> _Exercise description_
All lines from the opening of the data to the line containing "have h2 : x" must be returned unchanged, and only those lines.

= Beginning of Section =

@[simp] theorem State.msixDue_tile (s : State) (e v : Nat) (u : Nat) : (s.msixDue e v).tile u = s.tile u := by simp [State.tile]
@[simp] theorem State.msixDue_chan (s : State) (e v : Nat) (u b : Nat) : (s.msixDue e v).chan u b = s.chan u b := by simp [State.chan, State.tile]
@[simp] theorem State.msixDue_cmd (s : State) (e v : Nat) (d : Nat) : (s.msixDue e v).cmd d = s.cmd d := by simp [State.cmd]
@[simp] theorem State.msixDue_queue (s : State) (e v : Nat) (p : Nat) : (s.msixDue e v).queue p = s.queue p := by simp [State.queue]
@[simp] theorem State.msixDue_sector (s : State) (e v : Nat) (b : Nat) : (s.msixDue e v).sector b = s.sector b := by simp [State.sector]
@[simp] theorem State.msixDue_time (s : State) (e v : Nat) : (s.msixDue e v).time = s.time := by simp [State.time]
@[simp] theorem State.msixDue_alive (s : State) (e v : Nat) : (s.msixDue e v).alive = s.alive := by simp [State.alive]

/-! ## Device memory -/

/-- What a byte reads after a write: the byte written, or what it read before. -/
theorem memByte_memWrite (m : List Host.Cell) (a : Nat) (bs : List Nat) (x : Nat) :
    memByte (memWrite m a bs) x = if a ≤ x ∧ x < a + bs.length then BitVec.ofNat 8 (nth bs (x - a) 0) else memByte m x := by
  induction bs generalizing m a with
  | nil => exact (if_neg (fun h => by have := h.2; simp only [List.length_nil] at this; omega)).symm
  | cons b bs ih =>
    simp only [memWrite, ih, List.length_cons]
    by_cases hx : x = a
    · subst hx
      have h1 : ¬(x + 1 ≤ x ∧ x < x + 1 + bs.length) := by omega
      have h2 : x ≤ x ∧ x < x + (bs.length + 1) := by omega
      rw [if_neg h1, if_pos h2]
      simp [memByte, nth]
    · have h3 : memByte (Tbl.set 0 m a (BitVec.ofNat 8 b)) x = memByte m x := Tbl.get_set_other _ _ _ hx
      by_cases h : a + 1 ≤ x ∧ x < a + 1 + bs.length
      · have h2 : a ≤ x ∧ x < a + (bs.length + 1) := by omega
        rw [if_pos h, if_pos h2]
        have : x - a = (x - (a + 1)) + 1 := by omega
        simp [nth, this]
      · have h2 : ¬(a ≤ x ∧ x < a + (bs.length + 1)) := by omega
        rw [if_neg h, if_neg h2, h3]

/-- A write of device memory keeps its canonical form. -/
theorem memWrite_wf {m : List Host.Cell} (h : Memory.wf m = true) (a : Nat) (bs : List Nat) : Memory.wf (memWrite m a bs) = true := by
  induction bs generalizing m a with
  | nil => exact h
  | cons b bs ih => exact ih (Tbl.set_wf a _ h) (a + 1)
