theorem State.KeepsBus.answers {s s' : State} (h : s.KeepsBus s') {off : Nat} (ha : s.Answers off) : s'.Answers off := by
  rw [State.Answers, h.stage]
  exact ha

theorem State.setReg_keepsBus (s : State) {k : Nat} (v : Nat) (h : k % 64 ≠ 0) : s.KeepsBus (s.setReg k v) :=
  ⟨rfl, fun j hj => s.setReg_reg_other v (by rintro rfl; exact h hj)⟩

theorem State.KeepsBus.ite {s a b : State} {c : Prop} [Decidable c] (ha : s.KeepsBus a) (hb : s.KeepsBus b) :
    s.KeepsBus (if c then a else b) := by
  split
  · exact ha
  · exact hb

/-- A fold of operations that keep the bus keeps it. -/
theorem State.foldl_keepsBus {α : Type} {f : State → α → State} (h : ∀ (s : State) (a : α), s.KeepsBus (f s a)) (l : List α) (s : State) :
    s.KeepsBus (l.foldl f s) := by
  induction l generalizing s with
  | nil => exact .refl s
  | cons a l ih => exact .trans (h s a) (ih _)

theorem ringReg_mod (r : Nat) : ringReg r % 32 = 0 := by unfold ringReg; split <;> omega

theorem State.ringPut_keepsBus (s : State) (r : Nat) (b : Blot) : s.KeepsBus (s.ringPut r b) := by
  refine ⟨State.ringPut_held .., fun k hk => ?_⟩
  unfold State.ringPut
  dsimp only
  rw [State.reg_congr (State.msixDue_regs ..), State.updRing_reg]
  split
  · rw [State.bump_reg_other _ _ _ (by omega), State.emit_reg]
  · rw [State.emit_reg]

theorem State.ringLose_keepsBus (s : State) (r : Nat) (b : Blot) : s.KeepsBus (s.ringLose r b) := by
  have hr := ringReg_mod r
  refine ⟨State.ringLose_held .., fun k hk => ?_⟩
  have hb : (s.bump (ringReg r + 0x14) 32 1).reg k = s.reg k := s.bump_reg_other _ _ (by omega)
  unfold State.ringLose
  dsimp only
  split
  · rw [State.reg_congr (State.msixDue_regs ..), State.setField_reg_other _ _ _ _ (by omega)]
    exact hb
  · exact hb

theorem State.ringFlush_keepsBus (fuel : Nat) (s : State) (r : Nat) : s.KeepsBus (State.ringFlush fuel s r) := by
  have hu : ∀ f : Ring → Ring, s.KeepsBus (s.updRing r f) := fun _ => .of_regs rfl rfl
  induction fuel generalizing s with
  | zero => exact .refl s
  | succ n ih =>
    unfold State.ringFlush
    split
    · exact .refl s
    · split
      · exact ((hu _).trans (State.ringPut_keepsBus ..)).trans (ih _ fun _ => .of_regs rfl rfl)
      · dsimp only
        split
        · exact .refl s
        · exact (hu _).trans (State.ringPut_keepsBus ..)

/-- A report writes no register at a multiple of 64 (R456-R460). -/
theorem State.blot_keepsBus (s : State) (b : Blot) (rs : List Nat) : s.KeepsBus (s.blot b rs) := by
  unfold State.blot
  refine (State.foldl_keepsBus (State.ringFlush_keepsBus 4200) ..).trans (State.foldl_keepsBus (fun s f => ?_) ..)
  split
  · exact State.ringPut_keepsBus ..
  · exact .of_regs rfl rfl
  · exact State.ringLose_keepsBus ..

theorem State.regulatorZero_keepsBus (s : State) (cid slot : Nat) (src : Src) : s.KeepsBus (s.regulatorZero cid slot src) := by
  unfold State.regulatorZero
  split
  · exact .refl s
  · have hu : s.KeepsBus (s.updCmd cid (fun c => { c with regZero := true })) := .of_regs rfl rfl
    exact hu.trans (State.blot_keepsBus ..)

theorem State.chargeWait_keepsBus (s : State) (p slot : Nat) : s.KeepsBus (s.chargeWait p slot) := by
  unfold State.chargeWait
  extract_lets since s1
  have h1 : s.KeepsBus s1 := by
    unfold s1
    split
    · exact .ite (State.setReg_keepsBus _ _ (by unfold regulatorBase; omega)) (.refl s)
    · exact .refl s
  exact .ite h1 (h1.trans (.of_regs rfl rfl))

theorem State.admitted_keepsBus (s : State) (p slot : Nat) (w : BWait) : s.KeepsBus (s.admitted p slot w) := by
  unfold State.admitted
  split
  · exact .of_regs rfl rfl
  next cl line =>
    extract_lets ws s1
    have h1 : s.KeepsBus s1 := by
      refine State.foldl_keepsBus (fun _ _ => ?_) ws s
      exact .of_regs rfl rfl
    exact h1.trans (.of_regs rfl rfl)
  · split
    · exact .refl s
    next g _ =>
      have he : ∀ o, s.KeepsBus (s.emit o) := fun _ => .of_regs rfl rfl
      refine (((he _).trans (State.setReg_keepsBus _ _ ?_)).trans (State.setReg_keepsBus _ _ ?_)).trans (.of_regs rfl rfl)
      · unfold hlcBase; omega
      · rw [if_pos rfl]; omega
  · exact .of_regs rfl rfl

theorem State.admitLoop_keepsBus (fuel : Nat) (s : State) (p slot : Nat) : s.KeepsBus (State.admitLoop fuel s p slot) := by
  induction fuel generalizing s with
  | zero => exact .refl s
  | succ n ih =>
    unfold State.admitLoop
    extract_lets b
    split
    next w _ burst _ _ =>
      have hu : ∀ f : Bucket → Bucket, s.KeepsBus (s.updBucket p slot f) := fun _ => .of_regs rfl rfl
      refine .ite ((((hu _).trans (State.setReg_keepsBus _ _ ?_)).trans (State.admitted_keepsBus ..)).trans (ih _)) (.refl s)
      unfold regulatorBase; omega
    · exact .refl s

theorem State.joinAll_keepsBus (s : State) (p cid slot : Nat) (src : Src) (ws : List BWait) : s.KeepsBus (s.joinAll p cid slot src ws) := by
  have hl : ∀ s : State, s.KeepsBus ((s.updBucket p slot (fun b => { b with waits := b.waits ++ ws })).letIn p slot) := fun s => by
    have hu : s.KeepsBus (s.updBucket p slot (fun b => { b with waits := b.waits ++ ws })) := .of_regs rfl rfl
    exact (hu.trans (State.admitLoop_keepsBus ..)).trans (State.chargeWait_keepsBus ..)
  unfold State.joinAll
  dsimp only
  split
  · exact (State.regulatorZero_keepsBus ..).trans (hl _)
  · exact hl s

theorem State.ask_keepsBus (s : State) (ds : List Due) : s.KeepsBus (s.ask ds) :=
  State.foldl_keepsBus (fun _ _ => State.joinAll_keepsBus ..) _ s

theorem State.snoop_keepsBus (s : State) (a : Nat) : s.KeepsBus (s.snoop a) := by
  unfold State.snoop
  extract_lets cs d s1 s2
  have h1 : s.KeepsBus s1 := by
    refine State.foldl_keepsBus (fun _ _ => ?_) cs s
    exact .of_regs rfl rfl
  have h2 : s1.KeepsBus s2 := State.setReg_keepsBus _ _ (by omega)
  exact (h1.trans h2).trans (.of_regs rfl rfl)

theorem State.claim_keepsBus (s : State) (ns : List (Option Nat × Nat)) : s.KeepsBus (s.claim ns) := by
  refine State.foldl_keepsBus (fun s n => ?_) ns s
  split
  · exact .refl s
  · unfold State.askHost
    dsimp only
    split
    · exact .of_regs rfl rfl
    · exact (State.snoop_keepsBus s n.2).trans (.of_regs rfl rfl)

/-- Two effects that agree wherever a wait for admission leads come to the same. -/
theorem paidNext_congr {s : State} {f g : State → State} (h : ∀ t, s.KeepsBus t → f t = g t) : paidNext s f = paidNext s g := by
  have hmed : s.KeepsBus (s.setMed []) := .of_regs rfl rfl
  have hw : ∀ ds ns, f (((s.setMed []).ask ds).claim ns) = g (((s.setMed []).ask ds).claim ns) := fun ds ns =>
    h _ ((hmed.trans (State.ask_keepsBus ..)).trans (State.claim_keepsBus ..))
  simp only [paidNext, State.paid, h _ hmed, hw]

end Sys2Proof.Machine
end

section
/-!
The accesses of whole registers and of the halves of 64-bit registers as commands (R11, R12).
-/
namespace Sys2Proof.Machine

/-! ## Whole registers -/

section
variable {s : State} {port off : Nat} {r : RegRow}

theorem State.joined_eq (s : State) (port off : Nat) (r : RegRow) : ∃ l h, s.joined port off r = s.withHalves l h := by
  unfold State.joined
  split
  · exact ⟨_, _, s.whole64_eq port off⟩
  · exact ⟨s.latch, s.held, rfl⟩

theorem exec_read_whole (ha : s.alive = true) (hwf : Instr.wf (.rcRegisterRead port off (r.width / 8)) = true) (hans : s.Answers off)
    (hr : regRow? off = some r) : exec (.rcRegisterRead port off (r.width / 8)) s =
      .next (((s.joined port off r).readReg off r).2.emit (.readData port off (r.width / 8) (s.shown off r))) := by
  obtain ⟨l, h, hj⟩ := s.joined_eq port off r
  refine exec_read ha hwf ?_ ?_
  · rw [State.busRead_whole hans hr, hj, ← State.withHalves_shown s l h, ← State.readReg_fst]
  · rw [State.readReg_pending, hj, State.withHalves_pending]

/-- What one read of a whole register does, halves apart (R9). -/
theorem State.joined_readOnce (s : State) (port off : Nat) (r : RegRow) : ReadOnce s ((s.joined port off r).readReg off r).2 off r := by
  obtain ⟨l, h, hj⟩ := s.joined_eq port off r
  rw [hj]
  exact State.readReg_once (s.withHalves l h) off r

section
variable (s : State) (port off : Nat) (r : RegRow)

= End of Section =

> _Answer for the task_
@[simp] theorem State.msixDue_tile (s : State) (e v : Nat) (u : Nat) : (s.msixDue e v).tile u = s.tile u := by simp [State.tile]
@[simp] theorem State.msixDue_chan (s : State) (e v : Nat) (u b : Nat) : (s.msixDue e v).chan u b = s.chan u b := by simp [State.chan, State.tile]
@[simp] theorem State.msixDue_cmd (s : State) (e v : Nat) (d : Nat) : (s.msixDue e v).cmd d = s.cmd d := by simp [State.cmd]
@[simp] theorem State.msixDue_queue (s : State) (e v : Nat) (p : Nat) : (s.msixDue e v).queue p = s.queue p := by simp [State.queue]
@[simp] theorem State.msixDue_sector (s : State) (e v : Nat) (b : Nat) : (s.msixDue e v).sector b = s.sector b := by simp [State.sector]
@[simp] theorem State.msixDue_time (s : State) (e v : Nat) : (s.msixDue e v).time = s.time := by simp [State.time]
@[simp] theorem State.msixDue_alive (s : State) (e v : Nat) : (s.msixDue e v).alive = s.alive := by simp [State.alive]

/-! ## Device memory -/

/-- What a byte reads after a write: the byte written, or what it read before. -/
theorem memByte_memWrite (m : List Host.Cell) (a : Nat) (bs : List Nat) (x : Nat) :
    memByte (memWrite m a bs) x = if a ≤ x ∧ x < a + bs.length then BitVec.ofNat 8 (nth bs (x - a) 0) else memByte m x := by
  induction bs generalizing m a with
  | nil => exact (if_neg (fun h => by have := h.2; simp only [List.length_nil] at this; omega)).symm
  | cons b bs ih =>
    simp only [memWrite, ih, List.length_cons]
    by_cases hx : x = a
    · subst hx
      have h1 : ¬(x + 1 ≤ x ∧ x < x + 1 + bs.length) := by omega
      have h2 : x ≤ x ∧ x < x + (bs.length + 1) := by omega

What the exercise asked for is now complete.